![]() Riot police use water cannons to disperse “Hope Bus” protesters on a Busan street Saturday night. About 4,000 labor activists and civic group members gathered in the country’s largest port city for a fifth protest against massive layoffs by Hanjin Heavy Industries and Construction. Korea Times |
By Kim Tae-jong
During an operation to disperse thousands of participants of a rally in Busan in support of dismissed shipbuilding workers, police apprehended 59 protestors, Sunday.
About 4,000 labor activists, civic group members and citizens gathered in the country’s largest port city to join the fifth round of the “Hope Bus” campaign to oppose massive layoffs by Hanjin Heavy Industries and Construction (HHIC).
Police fired water cannons on the crowds as they attempted to march toward the company’s Yeongdo shipyard on Saturday night. When the march was blocked, protestors moved to BIFF Sqaure in Nampo-dong and continued the rally by holding various cultural events until Sunday morning.
It was the latest clash between Hope Bus protesters and riot police.
Officers said the apprehension was in line with its strict stance against illegal protests.
“Demonstrators illegally occupied the streets, and we also had to send them away as they could collide with members of conservative civic groups who opposed the Hope Bus campaign,” a police officer said.
In protest demonstrators claimed that the rally was legally registered and they simply tried to go on a peaceful march to the shipyard and meet a female activist who has been holding a sit-in atop a giant crane since January.

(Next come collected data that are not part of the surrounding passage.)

-- ==== Sys2Proof/Machine/State.lean ====
section
/-!
DEFINITION. The state of the block as plain data: every register, queue, table, counter, mode and pin that
the spec gives the machine, with the queue of commands that wait. The default value of every field is its
value right after reset, so `State.reset` is the structure with no field given. A table (`Tab`) lists only
the entries that differ from what its docstring says an unlisted entry holds.
-/

namespace Sys2Proof.Machine

/-- Why a step stops. There is no such reason: the spec gives every command an effect on every state, so no step of the block
ends in a fault. -/
inductive Fault
deriving DecidableEq, Repr

/-- Why the model gives no meaning. -/
inductive Refusal where
  /-- The arm of `exec` for a command without a meaning. Safe: nothing is claimed of it. -/
  | notModelled (mnemonic : String)
deriving DecidableEq, Repr

/-! ## Codes -/

/-- The status codes of a reply or an event (R517). -/
inductive Status where
  | ok | busy | refused | noContext | noQuota | auth | malformed | timeout | preempted | windowClosed
  | fault | stalled
deriving DecidableEq, Repr

/-- The reason codes of the master table (R756), with `none` for code 0x0000. -/
inductive Reason where
  | none
  | loadContainer | loadTarget | loadFormat | loadDigest | loadSignature | loadUnsigned | loadStructure | loadCores
  | loadBinding | loadObjDigest | loadStageTime | loadDeck | loadSpan | loadWindows | loadJunction | loadTierQuota
  | loadSlots | loadEmpty | loadImageBusy | loadObjLocked | engVersion | engRange | engShape | engPairing
  | engBounds | engGroup | cvVersion | cvOp | cvEndpoint | cvAlign | cvShape | cvCodes
  | cvBounds | pipeSuccessor | pipeJctOrder | pipeJctStuck | pipeJctDest | pipeReshard | pipeWait | kvWalkVersion
  | kvWalkRange | kvWalkSeq | scanVersion | scanRange | scanHome | lanePutFault | ctxNoneFree | ctxCores
  | ctxPartition | ctxParam | ctxUnknown | runQueueFull | ctxBringIn | ctxParkQuota | preemptState | schedNoBoundary
  | schedCancelled | ctxRemoteTimeout | ctxRemoteResumed | schedBoundExceeded | schedTableFull | objHandle | objQuota | objTableFull
  | quotaOvercommit | quotaInUse | objRange | objBusy | objImage | ibcMalformed | ibcOversize | objTier
  | objSize | quotaParam | objParam | winAlign | winBounds | winOverlap | winWriters | winIndex
  | winState | winDenied | winRange | kvSeqInUse | kvSeqUnknown | kvGeometry | kvRefcount | kvBusy
  | streamIndex | streamState | streamGeometry | streamObject | ddrNotReady | ddrUncorrectable | ddrConfig | ddrInService
  | ddrTrainFail | ddrCeRate | ddrUe | ddrRowThrottle | pcieParam | pcieNotReady | pcieLinkUp | pcieLinkDown
  | camRxParam | camStreamParam | camStreamDup | camLayby | ispOwner | ispSource | ispOvercommit | ispGeometry
  | ispDest | ispRota | i3cNack | i3cBus | i3cParam | camAttached | camDetached | camMuteOn
  | camMuteOff | i3cIbi | i3cHotJoin | ispOverrun | audOwner | audParam | audHqClock | audGeometry
  | wakeFormat | wakeCompute | casSlot | micMuteOn | micMuteOff | wakeVerdict | cascadeDone | grdWeightFormat
  | grdLoadEnabled | grdNotReady | grdParam | grdReleaseActive | grdStop | grdReleased | grdFault | grdStale
  | ethVersion | ethLength | ethOpcode | ethPort | ethSession | ethAuth | ethQueueFull | ethCtxLimit
  | ethStaleSeq | ethRegAccess | ethParam | ethSessionsFull | ethRegWrite | ethCfgParam | ethLinkUp | ethLinkDown
  | ethEventsLost | laneParam | laneOwner | laneDisabled | laneLevel | setPeerLost | setNoCrossing | setCrossingParam
  | setNotTrunk | setMirror | setPeerUp | setPeerDown | pwrRefused | pwrState | pwrNoSave | pwrDomain
  | pwrEnvelope | pwrEntering | pwrParam | pwrStateChange | pwrT3Lost | pwrRestoreFail | rstParam | rstBusy
  | cfgRegionBad | bootDone | secIntegrity | secReplay | secSealedTier | secSealedFull | secSelftest | secPolicy
  | secRollback | secIntegrityFail | secError | secTamper | secBootFallback | relDeckUe | relSpanUe | relCoreFenced
  | relCoreOut | relCoreParam | relNotFenced | relNoRelief | relBusy | relReliefFail | relReloadNeeded | fwFormat
  | fwSignature | fwSequence | fwMode | odoCursor | cntSelect | relFence | relRepaired | relEccUe
  | relUpperLost | relMgmtRestart | fwReverted | fwConfirmed | odoLost | relParam
deriving DecidableEq, Repr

“The police ruthlessly suppressed the peaceful march, and they even used tear gas during the crackdown, and many demonstrators got injured,” a campaign organizer said.
Through the campaign, protestors have demanded the company withdraw its layoff plan and expressed their support for the female activist Kim Jin-suk, who hasn’t moved from the 35-meter-high point of a giant crane at the company’s shipyard in Yeongdo.
They also demanded the firm’s Chairman Cho Nam-ho sincerely accept an arbitration proposal by the National Assembly’s Environment and Labor Affairs Committee.
Lawmakers Friday requested Cho to re-hire all the dismissed workers during a parliamentary hearing.
“The negotiation between the labor union and management should be soon held to solve this problem, and we hope Cho will be held responsible,” the campaign organizer said.